Lekkerkerker and Boland were able to show that the following is also an equivalent characterization of interval graphs:

  1. G is chordal and
  2. every three nodes of G can be ordered in such a way that each path from the first to the third node passes through a neighbor of the second.

A node triple that does not meet the condition from (2) is called an astroid triple . In such a triple, two nodes are connected by a path that avoids the neighboring nodes of the third. Based on this characterization, they also showed:

  • G is an interval graph if for all any of the graphs shown below , , , or as induced subgraphs contains.

The graphs with dashed edges form infinite families, where one can be substituted for the dashed edge for each . For the families and let the accounts of this path be adjacent to the white knots drawn above. The astroid triples are always marked in black.

literature

  • Alan Gibbons: Algorithmic Graph Theory . Cambridge University Press, Cambridge Cambridgeshire; New York June 27, 1985, ISBN 978-0-521-28881-1 .

Web links

  • Interval graphs in the Information System on Graph Classes and their Inclusions .

Individual evidence

  1. G. Hajös: About a kind of graph . In: Intern. Math.
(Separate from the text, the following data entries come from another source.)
/-- The memories are in canonical form. -/
def State.memWf (s : State) : Bool := s.hw.mem.wf

/-- A step that ends in neither a fault nor a refusal. -/
def Proceeds (o : Host.Outcome State Fault Refusal) : Prop := ∃ t, o = .next t

/-- The command completes: it answers a next state, and that state has the property. -/
def Completes (o : Host.Outcome State Fault Refusal) (P : State → Prop) : Prop := ∃ t, o = .next t ∧ P t

/-- The command completes and changes the controllers alone: memories and queue stay, the controllers after it have the property. -/
def CompletesCtl (s : State) (o : Host.Outcome State Fault Refusal) (P : Ctl → Prop) : Prop :=
  Completes o (fun t => t.hw.mem = s.hw.mem ∧ t.pending = s.pending ∧ P t.hw.ctl)

/-- Every register outside a list reads as before. -/
def RegsBut (l : List Nat) (c d : Ctl) : Prop := ∀ a, a ∉ l → d.rd a = c.rd a

/-- Nothing but registers of a list changes. -/
def OnlyRegs (l : List Nat) (c d : Ctl) : Prop := RegsBut l c d ∧ ∃ r, d = { c with regs := r }

/-! Posting. -/

/-- The registers a posting may write: MSI-X pending bits, the ring window, the diagnostics window. -/
def postAddr (a : Nat) : Bool := decide (0x9000 ≤ a ∧ a < 0x10000) || decide (0x20000 ≤ a ∧ a < 0x40000) || decide (0x300000 ≤ a)

/-- What the host interface holds besides jobs, DMA, rings, the link's state and the mailboxes. -/
def HostSt.rest (h : HostSt) : SMap Nat × Nat × List Nat × List Nat × List Nat × List Nat × PcieCfg :=
  (h.jobEpoch, h.dmaNext, h.msixWritten, h.doorbells, h.takeOrder, [h.epImage, h.epCal, h.epFw, h.epTopo, h.epPower, h.epRot, h.bellTail], h.pcie)

/-- The TAP, the debug access, the UART and the snapshots to come. -/
def Diag.tap (d : Diag) : JtagReg × Bool × Bool × List Bool × Bool × Bool × Word × Nat × List (Nat × Bool × Option (List Byte)) :=
  (d.jtag, d.jtagDrive, d.jtagHighz, d.boundary, d.dbgDone, d.dbgDenied, d.dbgData, d.uartLevel, d.snaps)

/-- d is c but for what a posting may change: registers of postAddr, ring state and queue, the event log, alerts, outputs, the
counter of free values. -/
structure Posted (c d : Ctl) : Prop where
  rd : ∀ a, postAddr a = false → d.rd a = c.rd a
  now : d.now = c.now
  fab : d.fab = c.fab
  cnp : d.cnp = c.cnp
  vid : d.vid = c.vid
  ras : d.ras = c.ras
  ports : d.ports = c.ports
  img : d.img = c.img
  und : d.und = c.und
  gld : d.gld = c.gld
  hng : d.hng = c.hng
  pwr : d.pwr = c.pwr
  boot : d.boot = c.boot
  jobs : d.host.jobs = c.host.jobs
  dmas : d.host.dmas = c.host.dmas
  linkUp : d.host.linkUp = c.host.linkUp
  timeBase : d.host.timeBase = c.host.timeBase
  taken : d.host.taken = c.host.taken
  rest : d.host.rest = c.host.rest
  tap : d.diag.tap = c.diag.tap

/-- The change of d is that of some e, and a posting after it. -/
def ThenPosted (P : Ctl → Prop) (d : Ctl) : Prop := ∃ e, P e ∧ Posted e d

/-! Bundles of one slot. -/

/-- The controllers with slot i staged alone on the core at x. -/
def Ctl.staged1 (c : Ctl) (x : At) (i : Issued) : Ctl := c.coreSet x.q { c.core x.q with staged := [i] }

/-- The core at x runs its task and holds no bundle, and slot i alone is a bundle that passes every check of issue: no cause of
Table 4.8, no BUSY handle, no detection, and no upset for a merge read to meet. -/
structure Issues (s : State) (x : At) (i : Issued) : Prop where
  runs : s.hw.ctl.running = true
  core : s.hw.ctl.atCore x.k = some x
  waits : (s.hw.ctl.core x.q).waiting = []
  empty : (s.hw.ctl.core x.q).staged = []
  last : i.sl.last = true
  passes : (s.hw.ctl.staged1 x i).bundleCause x.q x.k x.t x.pc [i] = none
  free : (s.hw.ctl.staged1 x i).bundleBusy x.q x.k x.t [i] = false
  sound : W.slotDetects ⟨s.hw.ctl.staged1 x i, s.hw.mem, []⟩ x i = none
  whole : i.sl.mergeUpset = none

/-- Addresses of the PC and the ISSUE count of the core at x. -/
def At.pcAddr (x : At) : Nat := (F.stdCorePcPc (x.q / 8) (x.q % 8)).addr
/-- Address of the ISSUE count. -/
def At.issueAddr (x : At) : Nat := (F.stdCoreIssueCount (x.q / 8) (x.q % 8)).addr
Messages . 11, No. 65, 1957.
  2. Seymour Benzer: On the topology of the genetic fine structure . In: Proceedings of the National Academy of Sciences . 45, No. 11, 1959, p. 1607. PMC 222769 (free full text).
  3. ^ David Kendall: Incidence matrices, interval graphs and seriation in archeology . In: Pacific Journal of mathematics . 28, No. 3, 1969, pp. 565-570.
  4. ^ Clyde H. Coombs, JE Smith: On the detection of structure in attitudes and developmental processes. . In: Psychological Review . 80, No. 5, 1973, p. 337.
  5. Jürgen Dorn: Temporal reasoning in sequence graphs . In: AAAI . Citeseer, pp. 735-740.
  6. ^ Richard M. Karp: Mapping the genome: some combinatorial problems arising in molecular biology . In: Proceedings of the twenty-fifth annual ACM symposium on Theory of Computing . ACM, pp. 278-285.
  7. Martin Charles Golumbic: Algorithmic graph theory and perfect graphs 1980.
  8. Wen-Lian Hsu, Kuo-Hui Tsai: Linear time algorithms on circular-arc graphs . In: Information Processing Letters . 40, No. 3, November 8, 1991, ISSN  0020-0190 , pp. 123-129. doi : 10.1016 / 0020-0190 (91) 90165-E .
  9. ^ PC Gilmore, AJ Hoffman: A characterization of comparability graphs and of interval graphs . In: Canadian Journal of Mathematics . 16, No. 0, Jan. 1, 1964, ISSN  1496-4279 , pp. 539-548. doi : 10.4153 / CJM-1964-055-5 .
  10. Kellogg S. Booth, George S. Lueker: Testing for the consecutive ones property, interval graphs, and graph planarity using PQ-tree algorithms . In: Journal of Computer and System Sciences . 13, No. 3, December 1, 1976, ISSN  0022-0000 , pp. 335-379. doi : 10.1016 / S0022-0000 (76) 80045-1 . Retrieved November 21, 2015.
  11. DR Fulkerson, OA Gross: Incidence matrices and interval graphs. . In: Pacific Journal of Mathematics . 15, No. 3, 1965, ISSN  0030-8730 , pp. 835-855.
  12. C. Lekkeikerker, J. Boland: Representation of a finite graph by a set of intervals on the real line . In: Fundamenta Mathematicae . 1, No. 51, 1962, ISSN  0016-2736 , pp. 45-64.